WHAT YOU WILL DO: Give back exactly the lines of the material below, starting with the line with "(fun s i =>" and going on through the line with "let here := (allPlaces s).filter fun p =>".

MATERIAL FOR THIS EXERCISE:
-- ==== Sys2Proof/Machine/Buffer.lean ====
section
/-! DEFINITION. The buffer at work: landing sectors (R371, R372), write data on its way to visibility
(R373, R374), cleaning and write results (R375 to R379), evictions, invalidation (R387, R388), locks
(R386), the deadline instant (R184, R186) and what an uncorrectable unit does (R397, R398). -/

namespace Sys2Proof.Machine

/-! ### Commands that wait for the media (R336, R374, R377) -/

/-- Whether a command's range takes in a namespace's blocks as a Flush does. -/
def coversNs (c : Cmd) (n : Nat) : Bool := c.all || decide (c.nsid = n)

/-- Whether every zone pointer of a command's namespaces has been recorded (R336, R353). -/
def recordsOk (s : State) (c : Cmd) : Bool :=
  (s.nq.reached ++ s.nq.recorded).all fun e =>
    !(coversNs c (e.1 / 2 ^ 20)) || decide (Tab.at 0 s.nq.recorded e.1 = Tab.at 0 s.nq.reached e.1)

/-- A command whose data has all reached the media completes, if that is what it waits for. -/
def tryEnd (s : State) (i : Nat) : State :=
  let c := s.cmd i
  if !c.live ∨ c.units ≠ [] then s
  else
    match c.cls with
    | .wr => if c.visible then completeCmd (s.setCmd i { c with onMedia := true }) i c.status else s
    | .fl => if c.done ∧ recordsOk s c then completeCmd s i c.status else s
    | .none => if c.done then completeCmd s i c.status else s
    | _ => s

/-- Commands that wait for a block to reach the media. -/
def waitersOf (s : State) (n lba : Nat) : List Nat :=
  ((liveCmds s).filter fun e => e.2.units.contains (n, lba)).map (·.1)

/-- A block's wait ends for some commands, with a status. -/
def unitDone (s : State) (n lba : Nat) (who : List Nat) (st : Status) : State :=
  who.foldl
    (fun s i =>
      let c := s.cmd i
      if c.units.contains (n, lba) then
        tryEnd (s.setCmd i { c with units := c.units.filter fun x => x ≠ (n, lba), status := c.status.orElse st }) i
      else s) s

/-- The dirty units of a command's namespaces. -/
def dirtyOf (s : State) (c : Cmd) : List (Nat × Nat) :=
  (allPlaces s).flatMap fun p =>
    let l := lineIn s p
    if coversNs c l.nsid then (l.units.filter fun e => e.2.dirty).map fun e => (l.nsid, 16 * l.line + e.1) else []

/-- Every unit of every place changed. -/
def mapUnits (s : State) (f : Nat → Nat → Unit4 → Unit4) : State :=
  (allPlaces s).foldl
    (fun s p =>
      let l := lineIn s p
      setLineIn s p { l with units := l.units.map fun e => (e.1, f l.nsid (16 * l.line + e.1) e.2) }) s

/-- Units made eligible for cleaning: dirty ones that satisfy `p` (R375). -/
def makeEligible (s : State) (p : Nat → Nat → Unit4 → Bool) (urgent : Bool) : State :=
  mapUnits s fun n lba u => if u.dirty && p n lba u then { u with elig := true, urgent := u.urgent || urgent } else u

/-! ### Discarding units (R377, R381, R387, R389) -/

/-- A unit loses its contents: a dirty one is counted, a media write in flight is left to end unheeded,
and a fill completes for its reads only. -/
def discardUnit (s : State) (p : Place) (lba : Nat) (st : Status) : State :=
  let n := (lineIn s p).nsid
  let u := unitIn s p lba
  let s := setUnitIn s p lba { Unit4.none with fill := u.fill, gone := u.fill.isSome }
  let s : State := if u.inflight then { s with buf := { s.buf with orphans := s.buf.orphans ++ [(n, lba)] } } else s
  if u.dirty then unitDone (s.bump (aBuf 0x138)) n lba (waitersOf s n lba) st else s

/-- A line with no valid unit and no fill pending leaves its set (R387). -/
def leaveIfEmpty (s : State) (key : Nat) : State :=
  let l := lineOf s key
  if l.nsid ≠ 0 ∧ !(lineFills l) ∧ !(l.units.any fun e => e.2.valid) then dropLine s key else s

/-- The blocks of a range are invalidated in every line and copy (R387, R381). -/
def invalidate (s : State) (n lo hi : Nat) (st : Status) : State :=
  let here := (allPlaces s).filter fun p =>
    let l := lineIn s p
    decide (l.nsid = n) && decide (lo < 16 * l.line + 16) && decide (16 * l.line < hi)
  let s := here.foldl
    (fun s p =>
      let l := lineIn s p
      (l.units.map (·.1)).foldl
        (fun s u => let b := 16 * l.line + u; if lo ≤ b ∧ b < hi then discardUnit s p b st else s) s) s
  here.foldl (fun s p => match p with | .way k => leaveIfEmpty s k | .copy _ => s) s

/-- Lines named by an INVALL leave once they have no dirty unit; with the last, INVBUSY falls (R388). -/
def invCheck (s : State) : State :=
  if !(s.bit (aBuf 0x10) 31) then s
  else
    let s := (s.buf.lines.map (·.1)).foldl
      (fun s k => let l := lineOf s k; if l.inval ∧ !l.dirty ∧ !(lineFills l) then dropLine s k else s) s
    if s.buf.lines.any fun e => e.2.inval then s else irqEdge (s.setB (aBuf 0x10) 31 false) 0 40

/-! ### Landing (R371, R372, R397) -/

/-- The commands whose read of a block waits for its fill, and the block. -/
def joinersOf (s : State) (n lba : Nat) : List (Nat × Nat) :=
  (liveCmds s).flatMap fun e =>
    let c := e.2
    if c.cls = .rd ∧ c.nsid = n ∧ c.lo ≤ lba ∧ lba < c.lo + c.len ∧ (c.blk (lba - c.lo)).st = .fill ∧
        !(hasPage s e.1 (lba - c.lo)) then [(e.1, lba - c.lo)] else []

/-- A dropped block of a read: sent as zeros; one of the device's own reads just passes it. -/
def dropRead (s : State) (i b : Nat) (x : Cause) : State :=
  if (s.cmd i).origin = .host then dropBlk s i b x else blkReady s i b []

/-- What a fill ends in: data, a drop with its cause, or nothing (its read was ended). -/
inductive FillEnd where
  | data (bs : Payload)
  | drop (x : Cause)
  | ended
  deriving DecidableEq, Repr

/-- Whether a joining read issues its own media read after a fill ended without data (R372). -/
def ownRetry (c : Cmd) (req : MediaReq) (own : Bool) (e : FillEnd) : Bool :=
  match e with
  | .data _ => false
  | .ended => !own
  | .drop _ => !own && (decide (req.cap < c.cap6) || (decide (c.origin = .host) && decide (req.kind ≠ .host)))
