/-- The test operation's result and its effect on the registers; TSTAT reports it. -/
def testRun (s : State) (sett : Nat) : State × Status :=
  let a := aSett sett
  let k := s.fld (a 0x400) 2 0
  let len := s.fld (a 0x40C) 6 0
  let x := s.slot (8 * sett + k)
  let fin (s : State) (st : Status) : State × Status := (s.setReg (a 0x408) (w32 st.code), st)
  if len = 0 ∨ 64 < len then fin s .badLength
  else if x.state = 0 then fin s .slotEmpty
  else if x.state ≠ 1 then fin s .keyErased
  else
    let ctr := (s.reg (a 0x41C)).toNat * 2 ^ 32 + (s.reg (a 0x420)).toNat
    let lba := (s.reg (a 0x414)).toNat * 2 ^ 32 + (s.reg (a 0x418)).toNat
    let iv := ivOf (slotField (8 * sett + k) 0x1FFFFF) ctr
    let aad := aadOf (s.reg (a 0x410)).toNat lba ctr
    let data := settBytes s sett 0x440 16
    let msg := data.take len
    if s.bit (a 0x400) 8 then
      match gcmOpen x.key iv aad msg (settBytes s sett 0x480 4) with
      | some pt => fin (putSettBytes s sett 0x440 (pt ++ data.drop len)) .ok
      | none => fin (putSettBytes s sett 0x440 (zeros 64)) .authFail
    else
      let r := gcmSeal x.key iv aad msg
      fin (putSettBytes (putSettBytes s sett 0x440 (r.1 ++ data.drop len)) sett 0x480 r.2) .ok

/-- A write of TCMD with GO (R426). -/
def testGo (s : State) (who : Who) (sett : Nat) : State × Status :=
  if settAllowed s who sett then testRun s sett else (s, .badField)

/-- TEST_OPERATION. -/
def execTestOperation (who : Who) (sett : Nat) (s : State) : Res :=
  onOk (decide (sett < 256)) (settReply (testGo s who sett) who sett 0x404 0x80000000)

/-! ### Sectors that a cut may have harmed (R153, R379) -/

/-- Units valid in the buffer whose sectors were reported become dirty and eligible. -/
def dirtyReported (s : State) (ps : List Nat) : State :=
  mapUnits s fun n lba u =>
    if u.valid && ps.contains (psaOf s n lba) then
      { u with dirty := true, elig := true, again := u.again || u.inflight
               gen := if u.dirty then u.gen else (s.slot (nsSlot s n)).gen }
    else u

/-- Whether the buffer holds the block at a PSA. -/
def heldInBuffer (s : State) (psa : Nat) : Bool :=
  (allPlaces s).any fun p =>
    let l := lineIn s p
    l.units.any fun e => e.2.valid && decide (psaOf s l.nsid (16 * l.line + e.1) = psa)

/-- ENCROACH_READBACK's effect on the first head with reported sectors: those that the buffer holds are written
again, and the tile reads back the others on a later revolution. -/
def encroachReadback (s : State) (t : Nat) : State :=
  match (List.range 96).find? fun j => decide ((s.headW (96 * t + j)).encroach ≠ []) with
  | none => s
  | some j =>
    let ps := (s.headW (96 * t + j)).encroach
    let s := s.modHeadW (96 * t + j) fun w => { w with encroach := [] }
    let rest := ps.filter fun p => !(heldInBuffer s p)
    let s := dirtyReported s ps
    if headDead s t (j / 24) (j % 24) then s
    else wantSectors s t (j / 24) (j % 24) (rest.map fun p => ⟨⟨p, 0, 0, .readback, 7⟩, none, true⟩)

/-- ENCROACH_READBACK. -/
def execEncroachReadback (t : Nat) (s : State) : Res := onTileCh s t (encroachReadback s t)

end Sys2Proof.Machine
end

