/-- The queue pair that a create takes: the lowest that is free, else the lowest whose end has yet to
complete. -/
def poolPair (s : State) : Option Nat :=
  match (List.range 8192).find? fun n => decide ((s.qp n).state = 0) with
  | some n => some n
  | none => (List.range 8192).find? fun n => decide ((s.qp n).state = 4) && !(s.qp n).held

/-- CREATE_IO_SUBMISSION_QUEUE. -/
def execCreateIoSubmissionQueue (i : Nat) (s : State) : Res :=
  onAdmin s i 0x81 fun c cntlid =>
    let a := s.assoc cntlid
    let q := capQid c
    if capQsize c = 0 then completeCmd s i .badLength
    else if q = 0 ∨ a.granted < q ∨ a.sqs.any (fun e => decide (e.1 = q)) ∨
        !(a.cqs.contains (q, capQsize c)) ∨ c.cdw11 / 2 ^ 16 % 2 ^ 16 ≠ q then completeCmd s i .badField
    else match poolPair s with
      | none => completeCmd s i .queueFull
      | some n =>
        let s := resetComplete s n
        let a := s.assoc cntlid
        let s := s.setQp n { Qp.free with state := 1, cntlid := cntlid, qid := q, size := capQsize c }
        completeCmd (s.setAssoc cntlid { a with sqs := a.sqs ++ [(q, n)] }) i .ok

/-- The queue pair of a controller's submission queue. -/
def sqPair (s : State) (cntlid qid : Nat) : Option Nat :=
  ((s.assoc cntlid).sqs.find? fun e => decide (e.1 = qid)).map (·.2)

/-- Whether a Delete or a Queue Reset waits for a reset. -/
def joinedBy (s : State) (i : Nat) : Bool :=
  s.nq.qps.any fun e => e.2.joined.any fun j => decide (j = .reset i) || decide (j = .delete i)

/-- DELETE_IO_SUBMISSION_QUEUE. -/
def execDeleteIoSubmissionQueue (i : Nat) (s : State) : Res :=
  onAdmin s i 0x80 fun c cntlid =>
    if joinedBy s i then s
    else match sqPair s cntlid (capQid c) with
      | none => completeCmd s i .badField
      | some n =>
        if (s.qp n).state = 1 then completeCmd ((dropSq s n).setQp n Qp.free) i .ok
        else startReset s n [.delete i] false

/-- DELETE_IO_COMPLETION_QUEUE. -/
def execDeleteIoCompletionQueue (i : Nat) (s : State) : Res :=
  onAdmin s i 0x84 fun c cntlid =>
    let a := s.assoc cntlid
    let q := capQid c
    if a.sqs.any (fun e => decide (e.1 = q)) ∨ !(a.cqs.any fun e => decide (e.1 = q)) then completeCmd s i .badField
    else completeCmd (s.setAssoc cntlid { a with cqs := a.cqs.filter fun e => e.1 ≠ q }) i .ok

/-- ABORT: DW0 bit 0 reports "not aborted" (R342). -/
def execAbort (i : Nat) (s : State) : Res := onAdmin s i 0x88 fun _ _ => completeDw0 s i 1

/-- QUEUE_RESET (R358): an unknown queue, or a controller that only the manager may name, is out of range. -/
def execQueueReset (i : Nat) (s : State) : Res :=
  onAdmin s i 0xC0 fun c cntlid =>
    let other := c.cdw11 % 2 ^ 16
    if joinedBy s i then s
    else if other ≠ 0 ∧ !(s.assoc cntlid).manager then completeCmd s i .badField
    else match sqPair s (if other = 0 then cntlid else other) (capQid c) with
      | none => completeCmd s i .badField
      | some n =>
        if (s.qp n).state = 1 then completeCmd (s.bump (aNq 0x28)) i .ok
        else startReset s n [.reset i] false

/-! ### Identify and log pages (R310, R312, R314, R329, R343, R347, R354) -/

/-- A payload with bytes replaced from an offset on. -/
def overlay (bs : Payload) (o : Nat) (new : Payload) : Payload :=
  bs.take o ++ new ++ bs.drop (o + new.length)

/-- `n` bytes that the spec states nowhere. -/
def freeBytes (s : State) (n : Nat) : Payload := (List.range n).map (Config.freeByte s.free)

/-- Identify Controller: the fields the manual gives, over bytes it does not. -/
def idController (s : State) (cntlid : Nat) : Payload :=
  [ (76, leBytes 1 0x02), (77, leBytes 1 8), (78, leBytes 2 cntlid), (258, leBytes 1 0), (525, leBytes 1 1),
    (768, padTo 256 (Tab.at [] s.mgmt.names 0)), (1792, leBytes 4 516), (1796, leBytes 4 1),
    (1800, leBytes 2 0), (1803, leBytes 1 1) ].foldl (fun bs e => overlay bs e.1 e.2) (freeBytes s 4096)

/-- Identify Namespace. -/
def idNamespace (s : State) (n : Nat) : Payload :=
  let guard := if nsGuard s n then 0x11 else 0
  [ (0, leBytes 8 (nsSize s n) ++ leBytes 8 (nsCap s n) ++ leBytes 8 (nsCap s n)), (25, leBytes 1 1),
    (26, leBytes 1 guard), (28, leBytes 2 0), (33, leBytes 1 0),
    (128, leBytes 2 0 ++ leBytes 1 12), (132, leBytes 2 16 ++ leBytes 1 12) ].foldl
    (fun bs e => overlay bs e.1 e.2) (freeBytes s 4096)

/-- Identify Namespace of the Zoned Namespace command set: MAR and MOR without limit, and the zone size of
each format. -/
def idZoned (s : State) (n : Nat) : Payload :=
  let z := leBytes 8 (zoneSize s n) ++ zeros 8
  [ (4, leBytes 4 0xFFFFFFFF ++ leBytes 4 0xFFFFFFFF), (2816, z ++ z) ].foldl
    (fun bs e => overlay bs e.1 e.2) (freeBytes s 4096)

/-- A list of up to 1,024 NSIDs above a number. -/
def nsidList (s : State) (above : Nat) (p : Nat → Bool) : Payload :=
  padTo 4096 ((((nsList s).filter fun n => decide (above < n) && p n).take 1024).flatMap (leBytes 4))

TASK RESPONSE:
    (fun s i =>
      let c := s.cmd i
      if c.units.contains (n, lba) then
        tryEnd (s.setCmd i { c with units := c.units.filter fun x => x ≠ (n, lba), status := c.status.orElse st }) i
      else s) s

/-- The dirty units of a command's namespaces. -/
def dirtyOf (s : State) (c : Cmd) : List (Nat × Nat) :=
  (allPlaces s).flatMap fun p =>
    let l := lineIn s p
    if coversNs c l.nsid then (l.units.filter fun e => e.2.dirty).map fun e => (l.nsid, 16 * l.line + e.1) else []

/-- Every unit of every place changed. -/
def mapUnits (s : State) (f : Nat → Nat → Unit4 → Unit4) : State :=
  (allPlaces s).foldl
    (fun s p =>
      let l := lineIn s p
      setLineIn s p { l with units := l.units.map fun e => (e.1, f l.nsid (16 * l.line + e.1) e.2) }) s

/-- Units made eligible for cleaning: dirty ones that satisfy `p` (R375). -/
def makeEligible (s : State) (p : Nat → Nat → Unit4 → Bool) (urgent : Bool) : State :=
  mapUnits s fun n lba u => if u.dirty && p n lba u then { u with elig := true, urgent := u.urgent || urgent } else u

/-! ### Discarding units (R377, R381, R387, R389) -/

/-- A unit loses its contents: a dirty one is counted, a media write in flight is left to end unheeded,
and a fill completes for its reads only. -/
def discardUnit (s : State) (p : Place) (lba : Nat) (st : Status) : State :=
  let n := (lineIn s p).nsid
  let u := unitIn s p lba
  let s := setUnitIn s p lba { Unit4.none with fill := u.fill, gone := u.fill.isSome }
  let s : State := if u.inflight then { s with buf := { s.buf with orphans := s.buf.orphans ++ [(n, lba)] } } else s
  if u.dirty then unitDone (s.bump (aBuf 0x138)) n lba (waitersOf s n lba) st else s

/-- A line with no valid unit and no fill pending leaves its set (R387). -/
def leaveIfEmpty (s : State) (key : Nat) : State :=
  let l := lineOf s key
  if l.nsid ≠ 0 ∧ !(lineFills l) ∧ !(l.units.any fun e => e.2.valid) then dropLine s key else s

/-- The blocks of a range are invalidated in every line and copy (R387, R381). -/
def invalidate (s : State) (n lo hi : Nat) (st : Status) : State :=
  let here := (allPlaces s).filter fun p =>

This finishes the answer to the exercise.